Understand honeypot tokens, why some tokens can be bought but not sold, and how users can reduce risk.
Quick judgment: this page is part of the Eonwell DEX knowledge path. It is designed to help readers understand swaps, liquidity, routes, approvals, network differences, and safer trading habits before using decentralized exchanges.
Core idea
A honeypot token may allow users to buy but block or heavily restrict selling.
This can be done through token contract logic, blacklist controls, taxes, or transfer restrictions.
Honeypot risk is common around unknown new tokens and fake launches.

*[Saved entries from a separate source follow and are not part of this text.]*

-- ==== Sys2Proof/Machine/Control.lean ====
section
/-! DEFINITION. The split machine: forks, meeting points, fusion, spill and swap-back, the full bracket, and the control
instructions (R82 to R109). -/

namespace Sys2Proof.Machine

open Sys2Proof

/-- The program counter of a word of an overlay (R65), whose word index has 14 bits. -/
def pcAt (ovl word : Nat) : Word := BitVec.ofNat 32 (65536 * (ovl % 4096) + 4 * (word % 16384))

/-- The overlay of a program counter (R65). -/
def ovlOf (pc : Word) : Nat := bvField pc 27 16

/-- The byte offset of a program counter in its overlay (R65). -/
def offsetOf (pc : Word) : Nat := 4 * bvField pc 15 2

/-! ### Spill -/

/-- A word of an overlay as a target (R101): one past word 16,383 lies beyond the overlay (log entry 17). -/
def destAt (ovl word : Nat) : Dest := { pc := pcAt ovl word, past := 16384 ≤ word }

/-- Write a spilled split's record and its shadow data (R88, R388). -/
def State.writeSpill (s : State) (base k : Nat) (p : Split) : State :=
  (lanesOf p.mask).foldl (fun s i => if shadowSlot p i = [] then s else s.homeWrite (base + 0x30000 + 1024 * i) (shadowSlot p i))
    (s.homeWrite (stackRecord base k) (splitBytes p ++ shadowBlock p ++ zeros (8192 - 1088)))

/-- The lowest-numbered free resident entry (R82). -/
def Troupe.freeEntry (t : Troupe) : Option Nat :=
  (List.range 8).find? fun k => (t.splits.find? k).isNone && (t.coming.find? k).isNone

/-- The split of a list that a comparison puts first. -/
def bestSplit (better : Split → Split → Bool) : List (Nat × Split) → Option (Nat × Split)
  | [] => none
  | a :: t =>
    match bestSplit better t with
    | none => some a
    | some b => if better b.2 a.2 then some b else some a

/-- The victim of a spill (R89): the least recently issued resident split, passing over the forking split, a split in a
bracket, and a split swapped in that has not issued since. -/
def Troupe.victim (t : Troupe) (forking : Nat) : Option (Nat × Split) :=
  bestSplit (fun b a => b.lastIss < a.lastIss) (t.splits.filter fun e => e.2.uid ≠ forking && !e.2.infull && !e.2.swapIn)

/-- The cycles that count for a troupe's exchanges (R90, R94): those that its context has spent on its core's stage, without those
that the troupe has spent in brackets. -/
def State.exchCycles (s : State) (t : Troupe) : Nat :=
  match s.ensembles.find? t.ens with
  | none => 0
  | some e =>
    let n := (s.core e.core).stageCycles e.ctx s.now
    n - t.fullFor - (match t.fullFrom with
      | some f => n - f
      | none => 0)

/-- Put a split at the end of the split stack (R88); the exchange interval starts with the first (R90). -/
def State.spill (s : State) (tid base : Nat) (t : Troupe) (p : Split) : State × Troupe :=
  let s1 := s.writeSpill base (t.stackHead + t.stack.length) p
  if t.stack = [] then (s1.at_ (s1.now + 4096) (.splitExchange tid), { t with stack := [p], exchAt := s.exchCycles t })
  else (s1, { t with stack := t.stack ++ [p] })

Users should research contract behavior before buying unfamiliar tokens.
Practical checklist
- Check contract warnings.
- Check sell simulations when available.
- Avoid unknown launch links.
- Use small test trades only when appropriate.
Common mistake
A common mistake is treating a DEX swap as a simple button press. In reality, a swap may include wallet connection, network selection, token approval, routing, slippage tolerance, gas estimation, and final transaction confirmation. Each step should be checked before signing.
How this connects to Eonwell
DEX knowledge connects wallet safety, token verification, liquidity awareness, and presale judgment. Once a reader understands how decentralized exchanges work across Ethereum, BNB Chain, Solana, and Layer 2 networks, they can make cleaner decisions before interacting with new tokens or DeFi apps.